无锁原子操作 (CAS) 是该宏最核心的部分。为了避免在分配内存时频繁加锁带来的性能损耗，glibc 使用了 catomic_compare_and_exchange_val_acq：

语义：这是一个 CAS （ Compare-And-Swap ）操作。它会检查 *fb （当前的 fastbin 链表头）是否仍然等于 victim。
如果相等：说明没有其他线程修改链表头，它会将 *fb 更新为 pp（即 victim->fd ），成功弹出 victim 。
如果不相等：说明在执行逻辑期间，有其他线程抢先分配或插入了块， CAS 失败。此时 pp 会被更新为当前的 *fb （新的链表头），循环再次尝试，直到成功。

过程要求 pp 的地址对齐 16 位

获取 index

if ((unsigned long) (nb) <= (unsigned long) (get_max_fast ()))
  {
    idx = fastbin_index (nb);
    mfastbinptr *fb = &fastbin (av, idx);
    mchunkptr pp;
    victim = *fb;

追溯得到 get_max_fast () 返回 DEFAULT_MXFAST ，为 64 * SIZE_SZ / 4 ，即 0x80 字节

首先判断应分配内存大小 nb 是否在 fastbin 的管辖范围内，然后根据 nb 的大小计算在 fastbin 中的 index

fb 为对应 fastbin 的头指针

1
2
3

/* offset 2 to use otherwise unindexable first 2 bins */
#define fastbin_index(sz) \
  ((((unsigned int) (sz)) >> (SIZE_SZ == 8 ? 4 : 3)) - 2)
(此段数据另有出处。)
-- ==== Sys2Proof/Machine/Bank.lean ====
section
/-!
DEFINITION. Near-bank table engines, OP 0x25 (R76 to R85), and refresh's thermal samples stand with the sweeps. A command is an
operation that enters its group's port, then the queue of each participating bank.
-/

namespace Sys2Proof.Machine
open Sys2Proof.Machine.Num (Val)

/-- The functions of OP 0x25. -/
abbrev bankTbl : Nat := 0
abbrev bankLut : Nat := 1
abbrev bankBcast : Nat := 2
abbrev bankRed : Nat := 3
abbrev bankSync : Nat := 4
abbrev bankClr : Nat := 5

/-- The layers of a mask. -/
def layersOf (mask : Nat) : List Nat := (List.range 16).filter fun l => Nat.testBit mask l

/-- The bank of a group in a layer. -/
def layerBank (stack bank l : Nat) : Nat := bankNo (16 * l + stack) bank

/-- The scratchpad bytes that a command reads or writes (R84). DEDUCED: notes/assumptions/38.md. -/
def bankSpan (fn : Nat) : Nat :=
  match fn with
  | 0 => 2048
  | 2 => 128
  | 3 => 4096
  | _ => 0

/-- A group's number. -/
def groupNo (stack bank : Nat) : Nat := 32 * stack + bank

/-! ### Issue (R76, R84, R85) -/

/-- The virtual addresses of a row's segments: the window is one span, so each lies as far from the instruction's address as its segment
does. -/
def State.rowVas (s : State) (va pa stack bank row mask : Nat) : List (Nat × Nat) :=
  (pa :: s.layerSegments stack bank row mask).map fun p => (p, (va + (p + 2 ^ 64 - pa)) % 2 ^ 64)

/-- A segment of the row does not lie on a page that is mapped "never cached" (R76, R85). Whether a page of the row other than the
address's own that meets V = 0 parks the band the spec does not say: the model takes it for a page that is not "never cached" (DESIGN
CHOICE, notes/assumptions/96.md). -/
def State.rowCached (s : State) (xs : List (Nat × Nat)) : Bool :=
  xs.any fun x =>
    match s.translate s.ctxNo x.2 1 .engRead false with
    | .ok q e _ _ _ => q != x.1 || pteHome e != 3
    | .migrating => false
    | _ => true

/-- A segment of the row whose chunk a migration has still to pull (R68). -/
def State.rowPulls (s : State) (xs : List (Nat × Nat)) : Option Nat :=
  (xs.find? fun x => s.translate s.ctxNo x.2 1 .engRead false == .migrating).map (·.2)

/-- Issues a bank command for the band (R84). DEDUCED: notes/assumptions/38.md. An address that names no stacked memory is a channel that
the context does not own (R85); whether that takes in an address that no walk translates, such as one with any of bits [63:56] set, the
spec does not say: the model ends the operation as R143 and R329 do (DESIGN CHOICE, notes/assumptions/95.md). -/
def State.bankIssue (s : State) (m : Lane) (fn va mask off k : Nat) : State :=
  match s.translate s.ctxNo va 1 .engRead false with
  | .absent level pte base size => s.parkEngine m va level pte base size Kind.engRead.code Kind.engRead.code
  | .migrating => s.holdAll (.migrating va)
  -- an address in no range, or in control space, lies outside stacked memory (R85)
  | .bad c => if c = .physicalRange ∨ c = .channelOwnership then s.bandTrap .channelOwnership (va % 2 ^ 56) else s.pendEngine m va va
  | .ok pa e base size pin =>
    match s.ctl.coord pa with
    | none => s.bandTrap .channelOwnership (va % 2 ^ 56)
    | some x =>
      let stack := x.channel % 16
      let mine (g : Nat) : Bool := s.ctl.owner.getD g 0 == s.ctxNo + 1
      if !mine x.channel || (layersOf mask).any (fun l => !mine (16 * l + stack)) then s.bandTrap .channelOwnership (va % 2 ^ 56)
      else if fn = bankLut ∧ s.rowCached (s.rowVas va pa stack x.bank x.row mask) then s.bandTrap .policy (va % 2 ^ 56)
      else if bankSpan fn ≠ 0 ∧ (off % 128 ≠ 0 ∨ !s.clp.inSpad off (bankSpan fn)) then s.bandTrap .spadBounds off
      else
        let rs : List RangeReq :=
          -- the row's lock is an entry that names no virtual range: the operation names the row
          if fn = bankLut then [⟨none, 0, 0, false⟩]
          else if bankSpan fn = 0 then []
          else [⟨some s.sh.clump, off, off + bankSpan fn, fn == bankRed⟩]
        let pulls := if fn = bankLut then s.rowPulls (s.rowVas va pa stack x.bank x.row mask) else none
        let locked := fn = bankLut ∧ s.rowLocked s.coreOf s.ctxNo stack x.bank x.row mask
        let full := (layersOf mask).any fun l => decide (32 ≤ (s.dram.queue.getD (layerBank stack x.bank l) []).length)
        if pulls.isSome then s.holdAll (.migrating (pulls.getD 0))
        else if full ∨ locked ∨ s.lockWait s.coreOf s.ctxNo rs then s.holdAll .engineIssue
        else
          let s := s.useLeaf s.ctxNo base size e pin
          let i := s.fresh
          let lines := if fn = bankRed then spadLinesOf off 4096 else []
          let o := i.2.opFor m i.1 (.bank fn stack x.bank x.row mask off k [] false) none lines
          let s := i.2.accept o rs
          let s := if fn = bankSync then s.updBand s.sh.clump m.band fun b => b.promise i.1 k else s
          let g := groupNo stack x.bank
          { s with dram := { s.dram with port := s.dram.port.insert g (s.dram.port.getD g [] ++ [i.1]) } }

/-! ### Execution (R78, R80, R81) -/

/-- The latch entry of a code. -/
def State.latchEntry (s : State) (b j c : Nat) : Val :=
  Num.decode Num.b16 (leNat ((List.range 2).map fun i => s.dram.latch.getD (128 * b + 32 * j + 2 * c + i) 0))

/-- Nibble `n` of a row of 2 KiB. -/
def rowNibble (row : List Byte) (n : Nat) : Nat := ((row[n / 2]?).getD 0).toNat / 16 ^ (n % 2) % 16

/-- `acc[o]` after a `bank.lut` (R78). -/
def State.lutSum (s : State) (b : Nat) (row : List Byte) (o : Nat) : Word :=
  let v := (List.range 4).foldl (fun a j => Num.add 0 a (s.latchEntry b j (rowNibble row (4 * o + j))))
    (Num.ofF32 (s.dram.acc.getD (1024 * b + o) 0))
  match v with
  | .fin _ 0 _ => 0
  | v => Num.rneF32 v

/-- Fills a bank's latch. -/
def State.setLatch (s : State) (b : Nat) (bs : List Byte) : State :=
  { s with dram := { s.dram with latch := (List.range 128).foldl (fun m i => m.put (128 * b + i) 0 ((bs[i]?).getD 0)) s.dram.latch } }

/-- Activates a row in a bank and accumulates: the row is read in logical time, after what the operation follows (R84, R115, R124). -/
def State.lutBank (s : State) (o : Op) (channel bank row : Nat) : State :=
  let b := bankNo channel bank
  let segs := s.rowSegments channel bank row
  let r := segs.foldl (fun (r : Nat × State) p => let y := r.2.agentTouch o.floor p 64; (Nat.max r.1 y.1, y.2)) (o.floor, s)
  let s := r.2.noteOp o r.1
  let bytes := segs.flatMap fun p => s.mem.readBytes p 64
  let acc := (List.range 1024).foldl (fun m o => m.put (1024 * b + o) 0 (s.lutSum b bytes o)) s.dram.acc
  let bad := segs.any fun p => s.poisoned p 64
  { s with dram := { s.dram with acc := acc, accPoison := if bad then addOnce s.dram.accPoison b else s.dram.accPoison } }

/-- Clears a bank's accumulator and its poison. -/
def State.clearBank (s : State) (b : Nat) : State :=
  { s with dram := { s.dram with acc := s.dram.acc.filter fun x => x.1 / 1024 != b, accPoison := s.dram.accPoison.filter (· != b) } }

/-- What a command does in one bank, before it is noted in `got`. -/
def State.bankAct (s : State) (o : Op) (fn off channel bank row : Nat) : State :=
  match fn with
  | 0 => s.setLatch (bankNo channel bank) ((s.clump o.clump).spadBytes (off + 128 * (channel / 16)) 128)
  | 1 => s.lutBank o channel bank row
  | 2 => s.setLatch (bankNo channel bank) ((s.clump o.clump).spadBytes off 128)
  | 5 => s.clearBank (bankNo channel bank)
  | _ => s

/-- The base-die tree over up to 16 partials of one output (R80). -/
def bankTree (xs : List Word) : Word :=
  let pairs (xs : List Word) : List Word := (List.range (xs.length / 2)).map fun i => Num.addRne ((xs[2 * i]?).getD 0) ((xs[2 * i + 1]?).getD 0)
  ((pairs (pairs (pairs (pairs ((xs ++ List.replicate 16 0).take 16)))))[0]?).getD 0

/-- An arrival order of `p` partials: the one given, what it does not name following in ascending order. -/
def arrival (p : Nat) (perm : List Nat) : List Nat :=
  let first := (perm.filter fun i => decide (i < p)).dedup
  first ++ (List.range p).filter fun i => !first.contains i

/-- A `bank.sync` ends once it has run in its banks and no earlier `bank.red` of its band to its group is left. -/
def State.syncEnds (s : State) (o : Op) : Bool :=
  match o.kind with
  | .bank 4 stack bank _ mask _ _ got _ =>
    decide ((layersOf mask).length ≤ got.length) && !(s.ops.any fun x => decide (x.id < o.id) && x.clump == o.clump && x.band == o.band &&
      (match x.kind with
       | .bank 3 stack' bank' _ _ _ _ _ _ => stack' == stack && bank' == bank
       | _ => false))
  | _ => false

/-- Ends a `bank.sync` whose wait is over. -/
def State.endSync (s : State) (o : Op) : State :=
  match o.kind with
  | .bank 4 _ _ _ _ _ k _ _ => if s.syncEnds o then (s.updBand o.clump o.band fun b => b.give o.id k 0).endOp o 0 else s
  | _ => s

/-- Ends every `bank.sync` whose wait is over. -/
def State.endSyncs (s : State) : State := s.ops.foldl State.endSync s

/-- A command that every participating bank has executed ends; a `bank.red` waits for its tree. -/
def State.bankDone (s : State) (o : Op) : State :=
  match o.kind with
  | .bank fn _ _ _ mask _ _ got _ =>
    if got.length < (layersOf mask).length ∨ fn = bankRed then s
    else if fn = bankSync then s.endSync o
    else s.endOp o 0
  | _ => s

/-- The operation after one bank has executed it. -/
def Op.ranIn (o : Op) (s : State) (l : Nat) : Op :=
  match o.kind with
  | .bank fn stack bank row mask off k got bad =>
    let b := layerBank stack bank l
    let part := if fn = bankRed then (List.range 1024).map fun i => s.dram.acc.getD (1024 * b + i) 0 else []
    { o with kind := .bank fn stack bank row mask off k (got ++ [(l, part)]) (bad || s.dram.accPoison.contains b) }
  | _ => o

/-! ### The instructions -/

/-- The operands of a bank instruction: address in A, mask in D, scratchpad offset in B (R83). -/
def State.bankOp (s : State) (d a b : BitVec 7) (fn : Nat) : State :=
  s.engine fun m s => s.bankIssue m fn (s.opA64 m a).toNat ((s.opD m d).toNat % 2 ^ 16) (s.opB m b).toNat 0

/-- R84. -/
def execBankTbl (d a b : BitVec 7) (s : State) : Out := .next (s.bankOp d a b bankTbl)
/-- R84. -/
def execBankLut (d a : BitVec 7) (s : State) : Out :=
  .next (s.engine fun m s => s.bankIssue m bankLut (s.opA64 m a).toNat ((s.opD m d).toNat % 2 ^ 16) 0 0)
/-- R84. -/
def execBankBcast (d a b : BitVec 7) (s : State) : Out := .next (s.bankOp d a b bankBcast)
/-- R84. -/
def execBankRed (d a b : BitVec 7) (s : State) : Out := .next (s.bankOp d a b bankRed)
/-- R84: the mask is in B, and k[D] gets 0 later. -/
def execBankSync (d a b : BitVec 7) (s : State) : Out :=
  .next (s.engine fun m s => s.bankIssue m bankSync (s.opA64 m a).toNat ((s.opB m b).toNat % 2 ^ 16) 0 d.toNat)
/-- R84. -/
def execBankClr (d a : BitVec 7) (s : State) : Out :=
  .next (s.engine fun m s => s.bankIssue m bankClr (s.opA64 m a).toNat ((s.opD m d).toNat % 2 ^ 16) 0 0)

/-! ### The events -/

/-- R79: a group's port accepts its oldest command once every participating queue has room. -/
def execBankCommandAccept (group : Nat) (s : State) : Out :=
  .next (match s.dram.port.getD group [] with
    | [] => s
    | i :: rest =>
      let port := s.dram.port.put group [] rest
      match s.op i with
      | some o =>
        match o.kind with
        | .bank _ stack bank _ mask _ _ _ _ =>
          let bs := (layersOf mask).map (layerBank stack bank)
          if bs.any fun b => decide (32 ≤ (s.dram.queue.getD b []).length) then s
          else
            let queue := bs.foldl (fun q b => q.insert b (q.getD b [] ++ [i])) s.dram.queue
            ({ s with dram := { s.dram with port := port, queue := queue } }).bankDone o
        | _ => { s with dram := { s.dram with port := port } }
      | none => { s with dram := { s.dram with port := port } })

/-- R79: a bank runs the oldest command of its queue. -/
def execBankCommandExecute (channel bank : Nat) (s : State) : Out :=
  let b := bankNo channel bank
  .next (match s.dram.queue.getD b [] with
    | [] => s
    | i :: rest =>
      let s := { s with dram := { s.dram with queue := s.dram.queue.put b [] rest } }
      let s := match s.op i with
        | some o =>
          match o.kind with
          | .bank fn _ _ row _ off _ _ _ =>
            let t := s.bankAct o fn off channel bank row
            let o' := ((t.op i).getD o).ranIn t (channel / 16)
            (t.updOp i fun _ => o').bankDone o'
          | _ => s
        | none => s
      s.wakeWhere fun k => k == .engineIssue)

/-- R80: the partials reach the tree in an order of arrival, and the sums land in the scratchpad. -/
def execBankRedTree (op : Nat) (perm : List Nat) (s : State) : Out :=
  .next (match s.op op with
    | some o =>
      match o.kind with
      | .bank 3 _ _ _ mask off _ got bad =>
        if got.length < (layersOf mask).length then s
        else
          let parts := (arrival got.length perm).filterMap fun i => (got[i]?).map (·.2)
          let words := (List.range 1024).map fun i => bankTree (parts.map fun p => (p[i]?).getD 0)
          let bytes := words.flatMap fun w => leBytes 4 w.toNat
          let s := s.updClump o.clump fun c => c.engSpad off (bytes, if bad then List.replicate 4096 true else [])
          (s.endOp o 0).endSyncs
      | _ => s
    | none => s)

end Sys2Proof.Machine
end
由此， 0x20 -> 0 , 0x30 -> 1 … 0x80 -> 7

取出 chunk 并检验

     if (victim != NULL)
{
  if (__glibc_unlikely (misaligned_chunk (victim)))
    malloc_printerr ("malloc(): unaligned fastbin chunk detected 2");

  if (SINGLE_THREAD_P)
    *fb = REVEAL_PTR (victim->fd);
  else
    REMOVE_FB (fb, pp, victim);
  if (__glibc_likely (victim != NULL))
    {
      size_t victim_idx = fastbin_index (chunksize (victim));
      if (__builtin_expect (victim_idx != idx, 0))
	malloc_printerr ("malloc(): memory corruption (fast)");
      check_remalloced_chunk (av, victim, nb);

要求 victim 的地址对齐 16 位

SINGLE_THREAD_P 宏判断当前进程是否只有一个线程，若是，则直接更新 fb 为 next ，否则用 REMOVE_FB 宏更新，并维护 fb , pp , victim 的正确性

victim_idx 为被取出 chunk 的 size 字段对应的 fastbin index

比对 victim_idx 和 idx ，要求同一个 size 字段与 fastbin 应该存放的大小相符

check_remalloced_chunk 正常情况下为空，不用管

/*
   Bits to mask off when extracting size

   Note: IS_MMAPPED is intentionally not masked off from size field in
   macros for which mmapped chunks should never be seen. This should
   cause helpful core dumps to occur if it is tried by accident by
   people extending or adapting this malloc.
 */
#define SIZE_BITS (PREV_INUSE | IS_MMAPPED | NON_MAIN_ARENA)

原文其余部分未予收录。